Aunque no todos son niños, ni todos juegan en los Joven Club de Computación y Electrónica. Desde los propios hogares e incluso las universidades los torneos de videojuegos como Dota, Wao o Call of Duty, atrapan a más de uno.

Hasta qué punto los videojuegos han remplazado otros juegos como los deportivos, de mesa o los tradicionales. ¿Qué función desempeñan los padres en este asunto?

¿Hasta qué punto pueden dañar la conducta de los infantes y potenciar su desarrollo físico e intelectual?

No tener en cuenta el impacto que ejerce el uso desmedido de los videojuegos puede ser darle la espalda a un fenómeno cultural que arrastra a masas.

Algunos adultos muestran conductas adictivas y de enajenación, al punto de perder el rumbo de la realidad. Los niños son aún más vulnerables a estas influencias, entonces el daño se multiplica.

Los padres deben regular el tiempo de juegos virtuales, participar en su selección e incluso observar el desempeño de sus hijos. No es correcto encontrar en estos una forma de mantener a los niños ocupados pues las consecuencias de una exposición prematura y desmedida pueden ser irreversibles.

El equilibrio entre este tipo de juegos y los deportivos pueden lograr la armonía en el desarrollo del infante.

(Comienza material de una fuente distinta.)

-- ==== Sys2Proof/Machine/Dispatch.lean ====
section
/-! DEFINITION. One arm per command. -/

namespace Sys2Proof.Machine

def exec (i : Instr) (s : State) : Host.Outcome State Fault Refusal :=
  match i with
  | .init a b p => Sys2Proof.Machine.execInit a b p s
  | .writeByte byte b p => Sys2Proof.Machine.execWriteByte byte b p s
  | .clear a b p => Sys2Proof.Machine.execClear a b p s
  | .home a b p => Sys2Proof.Machine.execHome a b p s
  | .setCursor col row p => Sys2Proof.Machine.execSetCursor col row p s
  | .displayOn a b p => Sys2Proof.Machine.execDisplayOn a b p s
  | .displayOff a b p => Sys2Proof.Machine.execDisplayOff a b p s
  | .cursorOn a b p => Sys2Proof.Machine.execCursorOn a b p s
  | .cursorOff a b p => Sys2Proof.Machine.execCursorOff a b p s
  | .blinkOn a b p => Sys2Proof.Machine.execBlinkOn a b p s
  | .blinkOff a b p => Sys2Proof.Machine.execBlinkOff a b p s
  | .scrollLeft a b p => Sys2Proof.Machine.execScrollLeft a b p s
  | .scrollRight a b p => Sys2Proof.Machine.execScrollRight a b p s
  | .leftToRight a b p => Sys2Proof.Machine.execLeftToRight a b p s
  | .rightToLeft a b p => Sys2Proof.Machine.execRightToLeft a b p s
  | .autoscrollOn a b p => Sys2Proof.Machine.execAutoscrollOn a b p s
  | .autoscrollOff a b p => Sys2Proof.Machine.execAutoscrollOff a b p s
  | .createChar location b bitmap => Sys2Proof.Machine.execCreateChar location b bitmap s
  | .backlightOn a b p => Sys2Proof.Machine.execBacklightOn a b p s
  | .backlightOff a b p => Sys2Proof.Machine.execBacklightOff a b p s

end Sys2Proof.Machine
end

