-- ==== Sys2Proof/Safety.lean ====
section
/-! DEFINITION. What claims are stated in terms of: runs, the lengths of the micro-programs
(40_transport.md R142), the order an observer of the trace can rely on (20_memory.md R75 to R77), and the
invariant of the block. -/

namespace Sys2Proof.Machine

/-- `n` steps of the machine. -/
abbrev runSteps (n : Nat) (s : State) : Host.Outcome State Fault Refusal :=
  Host.Core.run Sys2Proof.core n s

/-! ## The shape of the micro-programs (R142, R160) -/

/-- The length of a command's micro-program (R142). -/
def programLength : Instr → Nat
  | .init _ _ _ => 23
  | .clear _ _ _ | .home _ _ _ => 3
  | .createChar _ _ _ => 18
  | .backlightOn _ _ _ | .backlightOff _ _ _ => 1
  | .writeByte _ _ _ | .setCursor _ _ _ | .displayOn _ _ _ | .displayOff _ _ _ | .cursorOn _ _ _
  | .cursorOff _ _ _ | .blinkOn _ _ _ | .blinkOff _ _ _ | .scrollLeft _ _ _ | .scrollRight _ _ _
  | .leftToRight _ _ _ | .rightToLeft _ _ _ | .autoscrollOn _ _ _ | .autoscrollOff _ _ _ => 2

/-- Where a micro-program has the `POLL` that ends a `send` (R142, R160). -/
def sendPolls : Instr → List Nat
  | .init _ _ _ => [12, 14, 16, 19, 21]
  | .createChar _ _ _ => [1, 3, 5, 7, 9, 11, 13, 15, 17]
  | .backlightOn _ _ _ | .backlightOff _ _ _ => []
  | .clear _ _ _ | .home _ _ _
  | .writeByte _ _ _ | .setCursor _ _ _ | .displayOn _ _ _ | .displayOff _ _ _ | .cursorOn _ _ _
  | .cursorOff _ _ _ | .blinkOn _ _ _ | .blinkOff _ _ _ | .scrollLeft _ _ _ | .scrollRight _ _ _
  | .leftToRight _ _ _ | .rightToLeft _ _ _ | .autoscrollOn _ _ _ | .autoscrollOff _ _ _ => [1]

/-- Where a micro-program has a `POLL`: after each `send`, and after the commit pair of `INIT` (R77,
R160). -/
def pollsAt (i : Instr) : List Nat :=
  match i with
  | .init _ _ _ => 10 :: sendPolls i
  | .createChar _ _ _ | .backlightOn _ _ _ | .backlightOff _ _ _ | .clear _ _ _ | .home _ _ _
  | .writeByte _ _ _ | .setCursor _ _ _ | .displayOn _ _ _ | .displayOff _ _ _ | .cursorOn _ _ _
  | .cursorOff _ _ _ | .blinkOn _ _ _ | .blinkOff _ _ _ | .scrollLeft _ _ _ | .scrollRight _ _ _
  | .leftToRight _ _ _ | .rightToLeft _ _ _ | .autoscrollOn _ _ _ | .autoscrollOff _ _ _ =>
    sendPolls i

/-- The latched command, if the latches hold one (R30). -/
def latchedInstr (s : State) : Option Instr :=
  (decode (packWord s.seq.cmd s.seq.a s.seq.b) s.seq.p).toOption

/-- The block is executing the command `i`. -/
def Executing (i : Instr) (s : State) : Prop := s.seq.busy = true ∧ latchedInstr s = some i

/-! ## What a command does, move by move -/

/-- The state in which a command has completed (R106): the port is open, `done` is high with the status,
`Done` is appended. -/
def completed (op : Byte) (status : Status) (s : State) : State :=
  { s with
    seq := { s.seq with busy := false }
    done := true
    doneStatus := status
    trace := s.trace ++ [.done op status] }

/-- While the block is busy, `exec i` ANSWERS THE NEXT STATE `ts[k]` when `upc` is `k`: `ts` lists, in
order, the state each micro-operation of the command leads to from `s`, and last the state its completion
leads to. -/
def Moves (i : Instr) (s : State) (ts : List State) : Prop :=
  s.seq.busy = true → ∀ k t, ts[k]? = some t → s.seq.upc.toNat = k → exec i s = .next t

/-- The two moves of a `send` of one byte (R133): the frame, its status dropped, and the `POLL`. `u` is
the state with the register updates that precede the `TX` in its step. -/
def sendMoves (byte : Byte) (isData : Bit) (u s : State) : List State :=
  [transmit (frame byte isData u.backlightValue) false u, poll s]

/-- The events of one `POLL` answered false `k` times, then true (R135). -/
def pollEvents (bus : BusHandle) (k : Nat) : List Event :=
  (List.replicate k [.ready bus false, .delay 1]).flatten ++ [.ready bus true]

/-- Those answers. -/
def pollAnswers (k : Nat) : List Bool := List.replicate k false ++ [true]

/-- The events of one `send` of an instruction byte with the backlight off (R133). -/
def sendEvents (cfg : Cfg) (byte : Byte) (status : Status) (k : Nat) : List Event :=
  .tx cfg.addr (frame byte 0 0) 100 status :: pollEvents cfg.bus k

/-- The events of the micro-program of `INIT` (R160, R176), when its ten transmits are answered
`st 0` to `st 9` and its six `POLL`s are answered false `k 0` to `k 5` times. -/
def initEvents (cfg : Cfg) (st : Nat → Status) (k : Nat → Nat) : List Event :=
  [.delay 50,
   .tx cfg.addr [0x00] 100 (st 0),
   .delay 500,
   .tx cfg.addr [0x34, 0x30] 100 (st 1),
   .delay 5,
   .tx cfg.addr [0x34, 0x30] 100 (st 2),
   .delay 5,
   .tx cfg.addr [0x34, 0x30] 100 (st 3),
   .delay 1,
   .tx cfg.addr (rawPair cfg.nibCommit4 0) 100 (st 4)]
    ++ pollEvents cfg.bus (k 0)
    ++ sendEvents cfg (cfg.k.functionSet ||| deriveDisplayFunction cfg) (st 5) (k 1)
    ++ sendEvents cfg (cfg.k.displayControl ||| cfg.k.dcDisplayOn) (st 6) (k 2)
    ++ sendEvents cfg cfg.k.clearDisplay (st 7) (k 3)
    ++ [.delay 2]
    ++ sendEvents cfg (cfg.k.entryModeSet ||| cfg.k.emLeft) (st 8) (k 4)
    ++ sendEvents cfg cfg.k.returnHome (st 9) (k 5)
    ++ [.delay 2]

/-! ## The order of events -/

/-- What an observer of the trace has seen last: no command open, a command open, or a frame sent whose
bus-ready wait has not ended. -/
inductive Phase where
  | idle
  | running
  | waiting
deriving DecidableEq, Repr

/-- The events allowed in each phase: `Accept` opens a command and `Done` closes it (R62, R141); after
the 4-byte transmit of a `send` no event but polls and their delays comes until `bus_ready` has answered
true (R77). `none` where the order is broken. -/
def Phase.next : Phase → Event → Option Phase
  | .idle, .accept _ _ => some .running
  | .idle, .tx _ _ _ _ => none
  | .idle, .ready _ _ => none
  | .idle, .delay _ => none
  | .idle, .done _ _ => none
  | .running, .accept _ _ => none
  | .running, .tx _ v _ _ => some (if v.length = 4 then .waiting else .running)
  | .running, .ready _ _ => some .running
  | .running, .delay _ => some .running
  | .running, .done _ _ => some .idle
  | .waiting, .accept _ _ => none
  | .waiting, .tx _ _ _ _ => none
  | .waiting, .ready _ answer => some (if answer then .running else .waiting)
  | .waiting, .delay n => if n = tPoll then some .waiting else none
  | .waiting, .done _ _ => none

/-- The phase after a whole trace; `none` if the order is broken somewhere in it. -/
def phaseOf (trace : List Event) : Option Phase := trace.foldlM Phase.next .idle

/-- The phase the sequencer's state stands for. -/
def seqPhase (s : State) : Phase :=
  if s.seq.busy then
    match latchedInstr s with
    | some i => if s.seq.upc.toNat ∈ sendPolls i then .waiting else .running
    | none => .running
  else .idle

/-! ## The invariant -/

/-- A transmit event as the block makes it: to `cfg.addr` with the fixed timeout (R61), 1, 2 or 4 bytes
(R69), bit 1 of every byte 0 (R113). -/
def LegalEvent (cfg : Cfg) : Event → Prop
  | .tx addr v timeout _ =>
    addr = cfg.addr ∧ timeout = busTimeout ∧ (v.length = 1 ∨ v.length = 2 ∨ v.length = 4) ∧
      ∀ y ∈ v, (expanderFields y).rw = 0
  | .ready bus _ => bus = cfg.bus
  | .accept _ _ => True
  | .delay _ => True
  | .done _ _ => True

/-- The invariant of the block. -/
structure Inv (s : State) : Prop where
  /-- While busy the latches hold a command and `upc` is at most its length (R30). -/
  seqLegal : s.seq.busy = true →
    ∃ i, latchedInstr s = some i ∧ s.seq.upc.toNat ≤ programLength i
  /-- Only the three display-control flags are ever set (R23). -/
  controlBits : s.displayControl &&&
    ~~~(s.cfg.k.dcDisplayOn ||| s.cfg.k.dcCursorOn ||| s.cfg.k.dcBlinkOn) = 0
  /-- Only the two entry-mode flags are ever set (R24). -/
  modeBits : s.displayMode &&& ~~~(s.cfg.k.emLeft ||| s.cfg.k.emShiftInc) = 0
  /-- Only the line-count and font flags are ever set (R22, R162). -/
  functionBits : s.displayFunction &&& ~~~(s.cfg.k.fn2Line ||| s.cfg.k.fn5x10) = 0
  /-- The R/W sub-field of the image is held low (R25, R113). -/
  rwLow : (expanderFields s.registerImage).rw = 0
  /-- The backlight sub-field of the image equals `backlight_value` (R26). -/
  backlightMirrored : (expanderFields s.registerImage).bl = s.backlightValue
  /-- Within `INIT`, after its step 1, the backlight is off (R93, R161). -/
  darkDuringInit : s.seq.busy = true → s.seq.cmd = 0x01 → s.seq.upc ≠ 0 → s.backlightValue = 0
  /-- Every event of the trace is one the block makes. -/
  eventsLegal : ∀ e ∈ s.trace, LegalEvent s.cfg e
  /-- The trace keeps the order of R75 to R77 and R141, and stands where the sequencer stands. -/
  orderKept : phaseOf s.trace = some (seqPhase s)

end Sys2Proof.Machine
end

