/-- Settles O34: accepted, the command runs through its entries without a wait and completes. -/
theorem commandsCompleteWhenBusReady : Obligations.CommandsCompleteWhenBusReady := by
  intro i s rest hw hb hp hpre hscript hafter
  have hready : AlwaysReady (latch i (popPort (lowerDone s))) := ⟨hscript, hafter⟩
  obtain ⟨t, hrun, hport⟩ := hready.runsThrough (commandOf_program_writesRegistersOnly i)
  have hcommand := hrun.runSteps_command hb hp (encodedCommandDecodesToItself i hw) hpre
  rw [program_length hw, complete_commandOf] at hcommand
  have hrest : t.port = rest := by
    rw [hport, latch_port, popPort_port, lowerDone_port, hp, List.tail_cons]
  exact ⟨_, hcommand, rfl, rfl, hrest, List.getLast?_concat⟩

end Sys2Proof.Machine
end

¿Y usted qué piensa? ¿Sabe de experiencias relacionadas con el tema? ¿Qué considera sobre el uso de estas plataformas? ¿Las ha usado? Cualquiera que sea su opinión puede emitirla a través de este espacio o del sitio tiempo21podcast@gmail.com. Yo soy Leydiana Leyva Romero y lo invito a un próximo debate Sin pelos en la lengua.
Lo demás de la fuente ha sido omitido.